殷笑天见了,心中暗叫不好,急忙调转枪口,一枪击出。杨千羽本能的侧头相避却仍被子弹划破脸颊。
“你真的想死吗?”杨千羽道。
殷笑天尚未答话,忽然蓝雾弥漫,一众地部高手身在其中只觉皮肤瘙痒难当,便如万蚁噬体。众人方知这是毒烟。
董霆梦离蓝雾最近,眼见毒烟便要袭身。急忙纵身后跃。
地部高手乱作一团,咳嗽的咳嗽,挠痒的挠痒,更有人放声惨呼。杨千羽面颊被子弹划破,本是怒不可遏,但见这等毒烟也不由得连连后退。

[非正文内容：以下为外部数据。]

theorem Wrote.of_body {op : Byte} {checks : State → Checks} {body : M Response} (hexec : exec i s = command op checks body s)
    (hs : Ready s) (hopen : s.bw.isOpen = true) (hc : firstFailed (checks s) = none) (hacts : Acts writerCells body)
    (hb : body s = .ok done t) (h : Accepted t bits) : Wrote i s (t.respond 0x00 0) bits where
  next := by
    rw [hexec, command_returns hs.1 hc hb]
    rfl
  answers := rfl
  accepted := h.respond _ _
  isOpen := Eq.trans ((hacts.ok hb).same .writerOpen (by decide)) hopen
  ready := (hacts.ok hb).ready (by decide) hs
  params := (hacts.ok hb).params

theorem exec_bwWriteBits_wrote {n : BitVec 8} {value : BitVec 64} (hs : Ready s) (hopen : s.bw.isOpen = true)
    (h : Accepted s bits) (h₁ : 1 ≤ n.toNat) (h₃₂ : n.toNat ≤ 32) (hv : value.toNat < 2 ^ n.toNat) :
    ∃ t, Wrote (.bwWriteBits n value) s t (bits ++ bitsOf n.toNat value.toNat) := by
  obtain ⟨t, ht, -, hacc⟩ := h.writeBitList (bitsOf n.toNat value.toNat)
  exact ⟨_, .of_body (exec_bwWriteBits n value s) hs hopen (bwWriteBitsChecks_of_open hopen h₁ h₃₂ hv)
    (Acts.bwWriteBitsBody n value) (bind_ok ht) hacc⟩

theorem exec_bwWriteBit_wrote {bit : BitVec 8} (hs : Ready s) (hopen : s.bw.isOpen = true)
    (h : Accepted s bits) (hbit : bit.toNat ≤ 1) : ∃ t, Wrote (.bwWriteBit bit) s t (bits ++ [bit.getLsbD 0]) := by
  obtain ⟨t, ht, -, hacc⟩ := h.writeBit (bitOperand bit)
  exact ⟨_, .of_body (exec_bwWriteBit bit s) hs hopen (bwWriteBitChecks_of_open hopen hbit)
    (Acts.bwWriteBitBody bit) (bwWriteBitBody_ok ht) hacc⟩

/-- Settles O29: the writer accepts the bits of the value behind those before. -/
theorem writeBitsAppends : Obligations.WriteBitsAppends := by
  intro s n value hs hopen hw hn h₁ h₃₂ hv
  obtain ⟨t, ht⟩ := exec_bwWriteBits_wrote hs hopen ⟨hn, hw hopen, rfl⟩ h₁ h₃₂ hv
  have ha : Answers t 0x00 0 := ht.answers
  exact ⟨t, ht.next, ha, fun _ => ht.accepted.acc, ht.accepted.bits, ha.frame hs ht.next⟩

/-! ### What a writer produces (R83) -/

theorem exec_wrote_of_writtenBits {more : List Bool} (hs : Ready s) (hopen : s.bw.isOpen = true) (h : Accepted s bits)
    (hi : writtenBits i = some more) : ∃ t, Wrote i s t (bits ++ more) := by
  unfold writtenBits at hi
  split at hi
  · rename_i bit
    split at hi <;> cases hi
    exact exec_bwWriteBit_wrote hs hopen h (by assumption)
  · rename_i n value
    split at hi <;> cases hi
    rename_i hrange
    obtain ⟨h₁, h₃₂, hv⟩ := hrange
    exact exec_bwWriteBits_wrote hs hopen h h₁ h₃₂ hv
  · cases hi

theorem exec_bwClose_ok (hs : Ready s) (hopen : s.bw.isOpen = true) (h : Accepted s bits) :
    ∃ t, exec .bwClose s = .next t ∧ t.rsp = packRsp 0x00 0 ∧ t.mem.snkData = packBits s.params.padOnAligned bits := by
  refine ⟨_, command_returns (op := 0x07) hs.1 (bwCloseChecks_of_open hopen) (bwCloseBody_ok h.noIoFail), rfl, ?_⟩
  rw [← h.bits, packBits_bitsWritten h.acc]
  rfl
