-- ==== Sys2Proof/Proofs/BuildInvariant.lean ====
section
/-! PROOF. The invariant of the loops of `HUF.BUILD` (R103, R104). The queue holds exactly the nodes that are no node's
child, in heap order; and every internal node was made of the two lightest nodes then in the queue. Since a node's weight
never changes and a child comes before its parent, what held when a node was made holds on. -/

namespace Sys2Proof.Machine

variable {s t : State} {nodes : List Node} {heap : List Nat} {n l r w m : Nat}

/-! ### Nodes still in the queue -/

/-- Node `m` is no child of a node of the list. -/
def NoChild (nodes : List Node) (m : Nat) : Prop :=
  ∀ (k l r w : Nat), nodes[k]? = some (Node.mk (.internal l r) w) → m ≠ l ∧ m ≠ r

theorem noChild_append_singleton {node : Node} :
    NoChild (nodes ++ [node]) m ↔ NoChild nodes m ∧ ∀ l r, node.kind = .internal l r → m ≠ l ∧ m ≠ r := by
  constructor
  · intro h
    refine ⟨fun k l r w hk => h k l r w ?_, fun l r hkind => h nodes.length l r node.weight ?_⟩
    · rw [List.getElem?_append_left (List.getElem?_eq_some_iff.mp hk).1, hk]
    · rw [List.getElem?_concat_length, ← hkind]
  · rintro ⟨h, hnode⟩ k l r w hk
    rcases Nat.lt_or_ge k nodes.length with hlt | hge
    · exact h k l r w (by rwa [List.getElem?_append_left hlt] at hk)
    · obtain rfl : k = nodes.length := by
        have := (List.getElem?_eq_some_iff.mp hk).1
        simp only [List.length_append, List.length_singleton] at this
        omega
      rw [List.getElem?_concat_length, Option.some.injEq] at hk
      exact hnode l r (by rw [hk])

/-- Only the nodes made before `n` decide what was in the queue when `n` was made. -/
theorem stillQueued_iff_take : StillQueued nodes n m ↔ m < n ∧ NoChild (nodes.take n) m := by
  unfold StillQueued NoChild
  constructor
  · rintro ⟨hm, h⟩
    refine ⟨hm, fun k l r w hk => ?_⟩
    obtain ⟨hlt, -⟩ := List.getElem?_eq_some_iff.mp hk
    have hkn : k < n := by simp only [List.length_take] at hlt; omega
    exact h k l r w hkn (by rwa [List.getElem?_take_of_lt hkn] at hk)
  · rintro ⟨hm, h⟩
    exact ⟨hm, fun k l r w hkn hk => h k l r w (by rwa [List.getElem?_take_of_lt hkn])⟩

theorem stillQueued_append {more : List Node} (hn : n ≤ nodes.length) :
    StillQueued (nodes ++ more) n m ↔ StillQueued nodes n m := by
  rw [stillQueued_iff_take, stillQueued_iff_take, List.take_append_of_le_length hn]

/-- The internal node `n` was made of the two lightest nodes then in the queue, the lighter as its left child. -/
structure Merged (s : State) (nodes : List Node) (n l r w : Nat) : Prop where
  weight : w = weightAt s l + weightAt s r
  left : StillQueued nodes n l
  right : StillQueued nodes n r
  ne : l ≠ r
  left_le : ∀ m, StillQueued nodes n m → weightAt s l ≤ weightAt s m
  right_le : ∀ m, StillQueued nodes n m → m ≠ l → weightAt s r ≤ weightAt s m

theorem Merged.congr (h : Merged s nodes n l r w) (hweight : weightAt t = weightAt s) : Merged t nodes n l r w := by
  obtain ⟨hw, hl, hr, hne, hll, hrl⟩ := h
  rw [← hweight] at hw hll hrl
  exact ⟨hw, hl, hr, hne, hll, hrl⟩

/-- Nodes made later change none of it. -/
theorem Merged.append {more : List Node} (h : Merged s nodes n l r w) (hn : n ≤ nodes.length)
    (hweight : ∀ m, m < n → weightAt t m = weightAt s m) : Merged t (nodes ++ more) n l r w := by
  have hl := hweight l h.left.1
  have hr := hweight r h.right.1
  refine ⟨by rw [hl, hr]; exact h.weight, (stillQueued_append hn).mpr h.left, (stillQueued_append hn).mpr h.right, h.ne,
    fun m hm => ?_, fun m hm hne => ?_⟩
  · rw [hl, hweight m hm.1]
    exact h.left_le m ((stillQueued_append hn).mp hm)
  · rw [hr, hweight m hm.1]
    exact h.right_le m ((stillQueued_append hn).mp hm) hne

/-! ### The invariant -/

/-- Between turns of the loops of R103. -/
structure Building (s : State) : Prop where
  cmp : s.pq.cmp = 0
  nodup : s.pq.heap.Nodup
  queued : ∀ m, m ∈ s.pq.heap ↔ m < s.huf.nodes.length ∧ NoChild s.huf.nodes m
  ordered : HeapArray s s.pq.heap
  merged : ∀ n l r w : Nat, s.huf.nodes[n]? = some (Node.mk (.internal l r) w) → Merged s s.huf.nodes n l r w

theorem Building.arenaOrdered (h : Building s) : ArenaOrdered s.huf.nodes := fun n l r w hn =>
  ⟨(h.merged n l r w hn).left.1, (h.merged n l r w hn).right.1⟩

theorem building_empty (hcmp : s.pq.cmp = 0) (hheap : s.pq.heap = []) (hnodes : s.huf.nodes = []) : Building s :=
  ⟨hcmp, by simp [hheap], by simp [hheap, hnodes], fun k _ hk => by simp [hheap] at hk, fun n l r w h => by simp [hnodes] at h⟩

theorem weightAt_append {more : List Node} (hm : m < s.huf.nodes.length) (ht : t.huf.nodes = s.huf.nodes ++ more) :
    weightAt t m = weightAt s m := by
  rw [weightAt, weightAt, ht, List.getElem?_append_left hm, List.getElem?_eq_getElem hm]

/-- The heap order sees the weights of the elements only. -/
theorem HeapArray.congr (h : HeapArray s heap) (hweight : ∀ m ∈ heap, weightAt t m = weightAt s m) : HeapArray t heap := by
  have hplace : ∀ k, k < heap.length → placeWeight t heap k = placeWeight s heap k := fun k hk => by
    rw [placeWeight, placeWeight, hweight _ (by rw [List.getD_eq_getElem _ _ hk]; exact List.getElem_mem hk)]
  intro k hk hlt
  rw [hplace k hlt, hplace ((k - 1) / 2) (by omega)]
  exact h k hk hlt

/-- The state with a node allocated and put into the queue `heap`. -/
def State.grown (s : State) (heap : List Nat) (node : Node) : State :=
  { s with huf := { s.huf with nodes := s.huf.nodes ++ [node] }, pq := { s.pq with heap := heap } }

/-- A turn: the new node's children leave the queue, the new node enters it. -/
theorem Building.grow {node : Node} (h : Building s) (hnodup : heap.Nodup)
    (hmem : ∀ m, m ∈ heap ↔ m ∈ s.pq.heap ∧ ∀ l r, node.kind = .internal l r → m ≠ l ∧ m ≠ r) (hordered : HeapArray s heap)
    (hmerged : ∀ l r, node.kind = .internal l r → Merged s s.huf.nodes s.huf.nodes.length l r node.weight) :
    Building { s.grown heap node with
      pq := { s.pq with heap := heapInsert (precedes (s.grown heap node)) heap s.huf.nodes.length } } := by
  have hlt : ∀ m ∈ heap, m < s.huf.nodes.length := fun m hm => ((h.queued m).mp ((hmem m).mp hm).1).1
  have hperm := heapInsert_perm (precedes (s.grown heap node)) heap s.huf.nodes.length
  have hweight : ∀ m, m < s.huf.nodes.length → weightAt (s.grown heap node) m = weightAt s m := fun m hm =>
    weightAt_append hm rfl
  refine ⟨h.cmp, ?_, fun m => ?_, ?_, fun n l r w hn => ?_⟩
  · exact hperm.nodup_iff.mpr (List.nodup_cons.mpr ⟨fun hin => absurd (hlt _ hin) (Nat.lt_irrefl _), hnodup⟩)
  · show m ∈ heapInsert (precedes (s.grown heap node)) heap s.huf.nodes.length ↔
      m < (s.huf.nodes ++ [node]).length ∧ NoChild (s.huf.nodes ++ [node]) m
    rw [hperm.mem_iff, List.mem_cons, noChild_append_singleton, hmem, h.queued, List.length_append, List.length_singleton]
    constructor
    · rintro (rfl | ⟨⟨hm, hno⟩, hnot⟩)
      · refine ⟨Nat.lt_succ_self _, fun k l r w hk => ?_, fun l r hkind => ?_⟩
        · have := (h.arenaOrdered k l r w hk)
          have := (List.getElem?_eq_some_iff.mp hk).1
          omega
        · have := (hmerged l r hkind).left.1
          have := (hmerged l r hkind).right.1
          omega
      · exact ⟨Nat.lt_succ_of_lt hm, hno, hnot⟩
    · rintro ⟨hm, hno, hnot⟩
      rcases Nat.lt_succ_iff_lt_or_eq.mp hm with hm | rfl
      · exact .inr ⟨⟨hm, hno⟩, hnot⟩
      · exact .inl rfl
  · exact HeapArray.heapInsert (s := s.grown heap node) (hordered.congr fun m hm => hweight m (hlt m hm)) _
  · change (s.huf.nodes ++ [node])[n]? = some _ at hn
    rcases Nat.lt_or_ge n s.huf.nodes.length with hlt' | hge
    · rw [List.getElem?_append_left hlt'] at hn
      exact (h.merged n l r w hn).append (Nat.le_of_lt hlt') fun m hm => hweight m (by omega)
    · obtain rfl : n = s.huf.nodes.length := by
        have := (List.getElem?_eq_some_iff.mp hn).1
        simp only [List.length_append, List.length_singleton] at this
        omega
      rw [List.getElem?_concat_length, Option.some.injEq] at hn
      subst hn
      exact (hmerged l r rfl).append (Nat.le_refl _) hweight

/-- The nodes still in the queue for the node to come are those in it now. -/
theorem Building.stillQueued_iff (h : Building s) : StillQueued s.huf.nodes s.huf.nodes.length m ↔ m ∈ s.pq.heap := by
  rw [stillQueued_iff_take, List.take_length, h.queued]

/-- Two extractions give the two lightest, the lighter first (R96, R103). -/
theorem Building.merged_of_roots {a c : Nat} {rest rest' : List Nat} (h : Building s) (hheap : s.pq.heap = a :: rest)
    (hheap' : heapRemoveRoot (precedes s) (a :: rest) = c :: rest') :
    Merged s s.huf.nodes s.huf.nodes.length a c (weightAt s a + weightAt s c) := by
  have hperm := heapRemoveRoot_perm (precedes s) a rest
  have hord := h.ordered
  have hnodup := h.nodup
  rw [hheap] at hord hnodup
  have hord' := hord.heapRemoveRoot
  rw [hheap'] at hord' hperm
  have hc : c ∈ rest := hperm.mem_iff.mp List.mem_cons_self
  refine ⟨rfl, h.stillQueued_iff.mpr (by simp [hheap]), h.stillQueued_iff.mpr (by simp [hheap, hc]), ?_, fun m hm => ?_,
    fun m hm hne => ?_⟩
  · rintro rfl
    exact (List.nodup_cons.mp hnodup).1 hc
  · rw [h.stillQueued_iff, hheap] at hm
    exact precedes_eq_false_iff.mp (hord.root_not_preceded hm)
  · rw [h.stillQueued_iff, hheap, List.mem_cons] at hm
    exact precedes_eq_false_iff.mp (hord'.root_not_preceded (hperm.mem_iff.mpr (hm.resolve_left hne)))

/-! ### The loops -/

/-- The leaves `insertLeaves` makes for the bytes given (R103). -/
def leafNodes (freq : Table Nat) (bs : List Byte) : List Node :=
  (bs.filter fun b => 0 < Table.at freq b).map fun b => ⟨.leaf b, Table.at freq b⟩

“高禄你个王八蛋!你他妈的缺了八辈子德了,会惹不会惹,惹上‘小毒医’余清灵!老子可被你害苦了。”一名地部高手痒的着实难受,口中不住骂道,高禄虽然听了,可苦于也身中奇毒,哪里还有力气还嘴。众人听了骂声,也都纷纷埋怨起高禄,不少人不知这是何种毒药,只道自己便要葬身此处更是乱骂一气。再看人群中,殷笑天,余清灵,孙齐书还有娟儿早已消失的无影无踪。
来到翠湖边,其时夜色渐暗,但见湖光幽幽,几条货船缓缓靠岸,殷笑天自无心游赏,心中惴惴不安,忽觉一只小手将他拉住。
“灵儿,这次委屈你了”
余清灵嫣然一笑:“你这人,打京城那会儿你便这样,我若说不帮你的朋友你会依吗?”
殷笑天道:“我”
余清灵道:“这就是了,你执意要帮你那些兄弟,我哪敢不从。”
殷笑天道:“在京城的时候,师父遭人陷害,我被押入大牢,若不是孙齐书请寺卿大人说情,我哪里能活到今日。这份恩情我便是粉身碎骨也要报了。”

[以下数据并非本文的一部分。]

theorem lzwCompress_sound : Sound lzwCompressChecks lzwCompressBody := by
  refine (Safe.bind lzwCompress_begins fun _ => .bind (port_compressing ((Acts.portAccess 1).mono (by decide))) fun _ =>
    .bind (port_compressing (Acts.srcRewind.mono (by decide))) fun _ => .bind lzwEncReset_compressing fun _ =>
    .look_bind fun n => .bind ((encodeLoop_compressing n).pre fun _ hs => ⟨hs.1, hs.2.le⟩) fun _ =>
    .bind ((lzwEncFlush_sound.substep _).pre fun _ hs => hs.1.good) fun _ =>
    .bind (Sound.substep (Sound.of_within (Acts.portAccess 1) (by decide) fun _ _ hs hu => hs.of_within hu) _) fun _ =>
    .bind (bwClose_sound.substep _) fun _ => endMacro_safe).pre fun s hs => ⟨hs.1, ?_⟩
  have hfree := holds_of_checks hs.2 (.head _)
  simp only [needPortsFree, Bool.and_eq_true, Bool.not_eq_true'] at hfree
  exact hfree.1

/-- In `LZW.DECOMPRESS`: the reader is open. -/
structure Decompressing (s : State) : Prop where
  good : Good s
  reader : s.br.isOpen = true

theorem brOpenBody_ensures : Ensures (fun t => t.br.isOpen = true) brOpenBody :=
  .bind fun _ => by rintro s _ _ ⟨⟩; rfl

theorem lzwDecResetBody_ensures : Ensures (fun t => t.lzw.dready = true) lzwDecResetBody := by
  rintro s _ _ ⟨⟩
  rfl

theorem lzwDecReset_decompressing : Safe Decompressing (substep .lDecode lzwDecResetChecks lzwDecResetBody)
    fun _ t => Decompressing t ∧ t.lzw.dready = true :=
  (((lzwDecReset_sound.substep .lDecode).ensuring (lzwDecResetBody_ensures.substep _ _)).pre
    fun _ (hs : Decompressing _) => hs.good).since (Acts.substep _ _ (fun _ => rfl) Acts.lzwDecResetBody)
      fun _ _ _ hs hu ht => ⟨⟨ht.1, Eq.trans (hu.same .readerOpen (by decide)) hs.reader⟩, ht.2⟩

theorem decodeLoop_decompressing (n : Nat) :
    Safe (fun s => (Decompressing s ∧ s.lzw.dready = true) ∧ bitBudget s = n) (decodeAllCodes n) fun _ t => Good t := by
  obtain _ | n := n
  · exact .unreached fun s hs => by simpa [hs.2] using bitsToRead_length_lt_bitBudget s
  refine ((decodeAllCodes_safe (n + 1) (Nat.lt_succ_self n)).pre fun s hs => ?_).since (Acts.decodeAllCodes (n + 1))
    fun s _ t hs hu ht => hs.1.1.good.of_within hu (reader := .inr ht.2.readerInv) (decoder := .inr fun _ => ht.1)
  obtain ⟨⟨hd, hready⟩, hn⟩ := hs
  exact ⟨hd.good.decoder hready, hd.good.reading hd.reader,
    Nat.lt_succ_iff.mp (lt_of_lt_of_eq (bitsToRead_length_lt_bitBudget s) hn)⟩

theorem lzwDecompress_sound : Sound lzwDecompressChecks lzwDecompressBody :=
  (Safe.bind ((brOpen_sound.substep .opening).ensuring (brOpenBody_ensures.substep _ _)) fun _ =>
    .bind (Safe.since (Q := fun _ t => Good t) (sinkOpen_good.pre fun _ hs => hs.1) Acts.sinkOpen fun _ _ _ hs hu ht =>
      (⟨ht, Eq.trans (hu.same .readerOpen (by decide)) hs.2⟩ : Decompressing _)) fun _ =>
    .bind lzwDecReset_decompressing fun _ => .look_bind fun n => .bind (decodeLoop_decompressing n) fun _ =>
    .bind (brClose_sound.substep _) fun _ => .bind (portAccess_good 3) fun _ => endMacro_safe).pre fun _ hs => hs.1

/-! ### The dispatch -/

theorem exec_sound (hreset : i ≠ .sysReset) (hstatus : i ≠ .sysStatus) :
    ∃ checks body, (∀ s, exec i s = command i.opcode checks body s) ∧ Sound checks body := by
  cases i
  case sysReset => exact absurd rfl hreset
  case sysStatus => exact absurd rfl hstatus
  case brOpen => exact ⟨_, _, fun _ => rfl, brOpen_sound⟩
  case brReadBit => exact ⟨_, _, fun _ => rfl, brReadBit_sound⟩
  case brReadBits n => exact ⟨_, _, fun _ => rfl, brReadBits_sound n⟩
  case brClose => exact ⟨_, _, fun _ => rfl, brClose_sound⟩
  case bwOpen => exact ⟨_, _, fun _ => rfl, bwOpen_sound⟩
  case bwWriteBit bit => exact ⟨_, _, fun _ => rfl, bwWriteBit_sound bit⟩
  case bwWriteBits n value => exact ⟨_, _, fun _ => rfl, bwWriteBits_sound n value⟩
  case bwClose => exact ⟨_, _, fun _ => rfl, bwClose_sound⟩
  case pqCreate cmp => exact ⟨_, _, fun _ => rfl, pqCreate_sound cmp⟩
  case pqInsert item => exact ⟨_, _, fun _ => rfl, pqInsert_sound item⟩
  case pqExtractMin => exact ⟨_, _, fun _ => rfl, pqExtractMin_sound⟩
  case pqSize => exact ⟨_, _, fun _ => rfl, pqSize_sound⟩
  case pqIsEmpty => exact ⟨_, _, fun _ => rfl, pqIsEmpty_sound⟩
  case hufCount => exact ⟨_, _, fun _ => rfl, hufCount_sound⟩
  case hufMkLeaf byte weight => exact ⟨_, _, fun _ => rfl, hufMkLeaf_sound byte weight⟩
  case hufMkNode upper left right => exact ⟨_, _, fun _ => rfl, hufMkNode_sound upper left right⟩
  case hufBuild => exact ⟨_, _, fun _ => rfl, hufBuild_sound⟩
  case hufDerive => exact ⟨_, _, fun _ => rfl, hufDerive_sound⟩
  case hufSerialize => exact ⟨_, _, fun _ => rfl, hufSerialize_sound⟩
  case hufEncode => exact ⟨_, _, fun _ => rfl, hufEncode_sound⟩
  case hufDeserialize => exact ⟨_, _, fun _ => rfl, hufDeserialize_sound⟩
  case hufDecode => exact ⟨_, _, fun _ => rfl, hufDecode_sound⟩
  case hufCompress => exact ⟨_, _, fun _ => rfl, hufCompress_sound⟩
  case hufDecompress => exact ⟨_, _, fun _ => rfl, hufDecompress_sound⟩
  case lzwEncReset => exact ⟨_, _, fun _ => rfl, lzwEncReset_sound⟩
  case lzwEncByte y => exact ⟨_, _, fun _ => rfl, lzwEncByte_sound y⟩
  case lzwEncFlush => exact ⟨_, _, fun _ => rfl, lzwEncFlush_sound⟩
  case lzwDecReset => exact ⟨_, _, fun _ => rfl, lzwDecReset_sound⟩
  case lzwDecCode => exact ⟨_, _, fun _ => rfl, lzwDecCode_sound⟩
  case lzwCompress => exact ⟨_, _, fun _ => rfl, lzwCompress_sound⟩
  case lzwDecompress => exact ⟨_, _, fun _ => rfl, lzwDecompress_sound⟩

/-- A command of a block that is not held ends with a next state. -/
theorem command_ends {op : Byte} {body : M Response} (h : Sound checks body) (hs : Good s) (hheld : s.held = false) :
    ∃ t, command op checks body s = .next t := by
  cases hc : firstFailed (checks s) with
  | some c => exact ⟨_, command_refused hheld hc⟩
  | none =>
    rcases hb : body s with ⟨v, u⟩ | ⟨c | why, u⟩
    · exact ⟨_, command_returns hheld hc hb⟩
    · exact ⟨_, command_raises hheld hc hb⟩
    · exact absurd hb (h.notStuck ⟨hs, hc⟩)

theorem command_keeps_good {op : Byte} {body : M Response} (h : Sound checks body) (hs : Good s) (hheld : s.held = false)
    (hx : command op checks body s = .next t) (hstatus : (rspStatus t.rsp).toNat < 0x80) : Good t := by
  rcases command_next_cases hheld hx with ⟨c, -, rfl⟩ | ⟨v, u, hc, hb, rfl⟩ | ⟨c, u, -, -, rfl⟩
  · have hk := c.kind.code_ge
    rw [State.faultEntry_rsp, rspStatus_packRsp] at hstatus
    omega
  · have hu := h.ok ⟨hs, hc⟩ hb
    exact ⟨hu.writer, hu.reader, hu.queue, hu.huffman, hu.codes, hu.encoder, hu.decoder, hu.wf⟩
  · have hk := c.kind.code_ge
    rw [State.faultEntry_rsp, rspStatus_packRsp] at hstatus
    omega

theorem CommandFrame.phase_eq (h : CommandFrame i s t) (hreset : i ≠ .sysReset) : t.phase = s.phase := by
  cases i
  case sysReset => exact absurd rfl hreset
  all_goals exact (congrArg State.phase h :)

/-! ### The invariant -/

theorem inv_respond (h : Inv s) (c : Byte) (r : Wide) : Inv (s.respond c r) := h

theorem faultEntry_held (s : State) (op : Byte) (c : Cause) (e : Bool) (h : s.held = false) :
    (s.faultEntry op c e).held = true := by
  rw [State.held, State.faultEntry_faultReg, h]
  exact faultValid_packFault _ _ _ _

/-- After a fault entry the unit state is not specified (R176). -/
theorem inv_faultEntry (hheld : s.held = false) (hwf : s.mem.wf = true) (op : Byte) (c : Cause) (e : Bool) :
    Inv (s.faultEntry op c e) := by
  have hheld' := faultEntry_held s op c e hheld
  refine ⟨rfl, ⟨?_, fun h => ?_⟩, by rw [State.faultEntry_mem]; exact hwf, fun h => ?_⟩
  · rw [State.faultEntry_faultReg, hheld]
    exact faultReserved_packFault _ _ _ _
  · rw [hheld'] at h
    cases h
  · rw [hheld'] at h
    cases h

theorem Inv.good (h : Inv s) (hheld : s.held = false) : Good s := good_iff.mpr ⟨h.2.2.2 hheld, h.2.2.1⟩

/-- The reset values meet the invariants, whatever the environment's side is (R29, R181). -/
theorem inv_resetBlock (hwf : s.mem.wf = true) : Inv s.resetBlock := by
  refine ⟨rfl, ⟨show faultReserved 0 = 0 by decide, fun _ => rfl⟩, hwf, fun _ => ⟨nofun, nofun, nofun, ⟨?_, nofun, nofun⟩, fun _ b c hc => ?_, nofun, nofun⟩⟩
  · exact fun k l r w hk => absurd hk (by simp [State.resetBlock, State.reset, Huffman.reset])
  · simp [State.resetBlock, State.reset, Huffman.reset, Table.at] at hc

余清灵微微一笑:“我救了你那么多次,你却拿什么来报答?”
殷笑天一脸坏笑道:“在下身无分文,实无他法,为报姑娘大恩唯有肉偿。”
余清灵羞的脸红到了耳根,口中斥道:“看本姑娘将你这轻浮之人卖到青楼,永世不得翻身。”
殷笑天哈哈笑道:“能在烟花之地还债那还真是求之不得,殷某在这谢过姑娘了。”
便在这时港口走出几人,手中兵刃隐隐发光,当首的殷笑天自是认识,便是曹钦。不一会又拖出一人,殷笑天定睛一看不由倒吸了一口凉气。
那人被五花大绑,身上伤痕累累,却是孙齐书。
“不好,老孙被抓了!”说着握住鸟铳,便欲冲上!
余清灵将他一把拉住:“你疯了!”
殷笑天急道:“总不能见死不救吧。”
余清灵道:“毒雷弹全都用光了,你拿什么救人?”余清灵转言劝道:“天哥,我知你心急,但这么冲出去不但救不了人,更会弄丢孙公子给你的剑谱,我们先看看再说。”说着一双小手紧紧拉住殷笑天躲到大树后面。
“孙大人,你还是招了吧,我保证,你只要交出剑谱”话未说完,孙齐书道:“要杀要刮悉听尊便!”
曹钦听他说的决绝,不怒反笑:“孙大人,你要那剑谱不过是为了对付刘瑾,我们谷公公与那厮势不两立,这你是知道的。你将剑谱交给我们与交给大理寺有何不同,你又何必如此执着?”
孙齐书道:“大理寺秉公办案乃天职,谷大用专横跋扈与刘瑾蛇鼠一窝,罪证落入你们西厂之手那还了得?”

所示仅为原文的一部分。